Required action. Output exactly the lines from the one with "if t + 100 *" through the last line of the data below, both included, and nothing more.

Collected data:
/-- A wake request with instant t reaches segment n (R509, R512, R515). -/
def State.segRequest (s : State) (n t : Nat) (r : WakeReq) : State :=
  let s := s.wakeEvent r
  let st := s.segState n
  let b := s.segB n
  if st = sgAwake then
    if t < b then s.segFresh n t else ((s.segBindOff n).segLatch n).inc (A.WAKE_SEG_LATE n)
  else if st = sgBindOff then
    let s := s.inc (A.WAKE_SEG_LATE n)
    if t < b then (s.setSeg n sgAwake).segFresh n t else s.segLatch n
  else if st = sgAsleep then (s.inc (A.WAKE_SEG_LATE n)).setSeg n sgWaking
  else s

/-- The wake event of segment n with CAUSE_TYPE `typ`. -/
def State.segReq (s : State) (n typ : Nat) : WakeReq :=
  ⟨typ, n, powerField (s.fld (A.WAKE_SEG_CTRL n) F.WAKE_SEG_CTRL.POWER)⟩

/-- A keep-alive with instant t from a sender on a member of segment n (R507, R509, R524). -/
def State.segKeepAlive (s : State) (n t addr src : Nat) (can : Bool) : State :=
  let s := s.inc (A.WAKE_SEG_KA_RX n)
  let st := s.segState n
  if s.segHold n then s
  else if t < s.segB n ∧ (st = sgAwake ∨ st = sgBindOff) then
    let fresh : Episode := ⟨addr, can, src, t, s.rdn A.GAUGE_EPOCH, 1, none⟩
    let x := s.seg n
    let s := match x.episode with
      | none => s.putSeg n { x with episode := some fresh }
      | some e =>
        if e.addr = addr ∧ e.can = can then s.putSeg n { x with episode := some { e with count := min 0xFFFFFFFF (e.count + 1) } }
        else (s.endEpisode n).mapSeg n fun x => { x with episode := some fresh }
    (s.setSeg n sgAwake).segRestart n t
  else s.segRequest n t (s.segReq n 4)

/-- SEG_BIND_OFF_START (R509). -/
def execSegBindOffStart (n : Fin 8) (s : State) : Host.Outcome State Fault Refusal :=
  if s.segOn n ∧ s.segState n = sgAwake ∧ !s.segHold n ∧ s.rawOn ∧ s.segB n ≤ s.raw then .next (s.segBindOff n)
  else .next s

/-- A member of a segment goes down (R510, steps 2 and 3). -/
def State.memberDown (s : State) (bit : Nat) : State :=
  if bit < 8 then (if s.running (unitHalf bit 4) then s.tlStop bit else s)
  else
    let c := bit - 8
    if s.running (unitHalf c 4) then
      let s := (s.setf (A.CX_STATUS c) F.CX_STATUS.SYNCED 0).mapCan c fun x => { x with pxe := false }
      let s := s.cxBus c
      if s.dtt c = dOff then s.cxStatus c else s.dttOff c
    else s

/-- A member of a segment comes back (R514, steps 1 and 2). -/
def State.memberUp (s : State) (bit : Nat) : State :=
  if bit < 8 then (if s.running (unitHalf bit 4) ∧ s.tlEn bit then s.tlStart bit else s)
  else
    let c := bit - 8
    if s.running (unitHalf c 4) then
      let s := (s.mapCan c fun x => { x with recovering := x.busOff }).cxBus c
      if s.flag (A.DTT_CTRL c) F.DTT_CTRL.EN ∧ s.dttRequirements c ∧ s.cxEn c then s.dttListen c (!(s.can c).busOff)
      else s.cxStatus c
    else s

/-- SEG_ASLEEP (R510, step 4; R512, case 2): once every member has finished the frame it was sending. -/
def execSegAsleep (n : Fin 8) (s : State) : Host.Outcome State Fault Refusal :=
  if s.segState n = sgBindOff ∧ !s.segSending n then
    let s := (s.setSeg n sgAsleep).eachMember n State.memberDown
    let s := (s.inc (A.WAKE_SEG_SLEEPS n)).netEvent n 2
    if (s.seg n).want then .next ((s.setSeg n sgWaking).mapSeg n fun x => { x with want := false }) else .next s
  else .next s

/-- CXn_WAKE pulses of the members of a waking segment (R519). -/
def State.cxPulse (s : State) (bit : Nat) : State :=
  if 8 ≤ bit ∧ s.flag (A.WAKE_CX_CFG (bit - 8)) F.WAKE_CX_CFG.PULSE then
    { s with wake := { s.wake with pulses := storeInsert s.wake.pulses (bit - 8) s.now } }
  else s

/-- SEG_AWAKE (R514). -/
def execSegAwake (n : Fin 8) (s : State) : Host.Outcome State Fault Refusal :=
  if s.segState n = sgWaking then
    let s := (s.setSeg n sgAwake).eachMember n State.memberUp
    .next ((s.eachMember n State.cxPulse).segRestart n s.raw)
  else .next s

/-- CX_WAKE_PULSE_END (R519): 100 µs after the pulse began. -/
def execCxWakePulseEnd (c : Fin 8) (s : State) : Host.Outcome State Fault Refusal :=
  match storeFind s.wake.pulses c.val with
  | none => .next s
  | some t =>
    if t + 100 * usTicks ≤ s.now then .next { s with wake := { s.wake with pulses := storeErase s.wake.pulses c } }
    else .next s

/-! ### Keep-alives and wake frames (R504 to R507, R516, R517) -/

/-- The MAC of TL port p receives (R505). -/
def State.tlHears (s : State) (p : Nat) : Bool :=
  s.running (unitHalf p 4) && s.tlEn p && s.flag (A.MAC_CTRL (tlPort p)) F.MAC_CTRL.RX_EN &&
  s.flag (A.MAC_STATUS (tlPort p)) F.MAC_STATUS.LINK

Solution for this problem.
    if t + 100 * usTicks ≤ s.now then .next { s with wake := { s.wake with pulses := storeErase s.wake.pulses c } }
    else .next s

/-! ### Keep-alives and wake frames (R504 to R507, R516, R517) -/

/-- The MAC of TL port p receives (R505). -/
def State.tlHears (s : State) (p : Nat) : Bool :=
  s.running (unitHalf p 4) && s.tlEn p && s.flag (A.MAC_CTRL (tlPort p)) F.MAC_CTRL.RX_EN &&
  s.flag (A.MAC_STATUS (tlPort p)) F.MAC_STATUS.LINK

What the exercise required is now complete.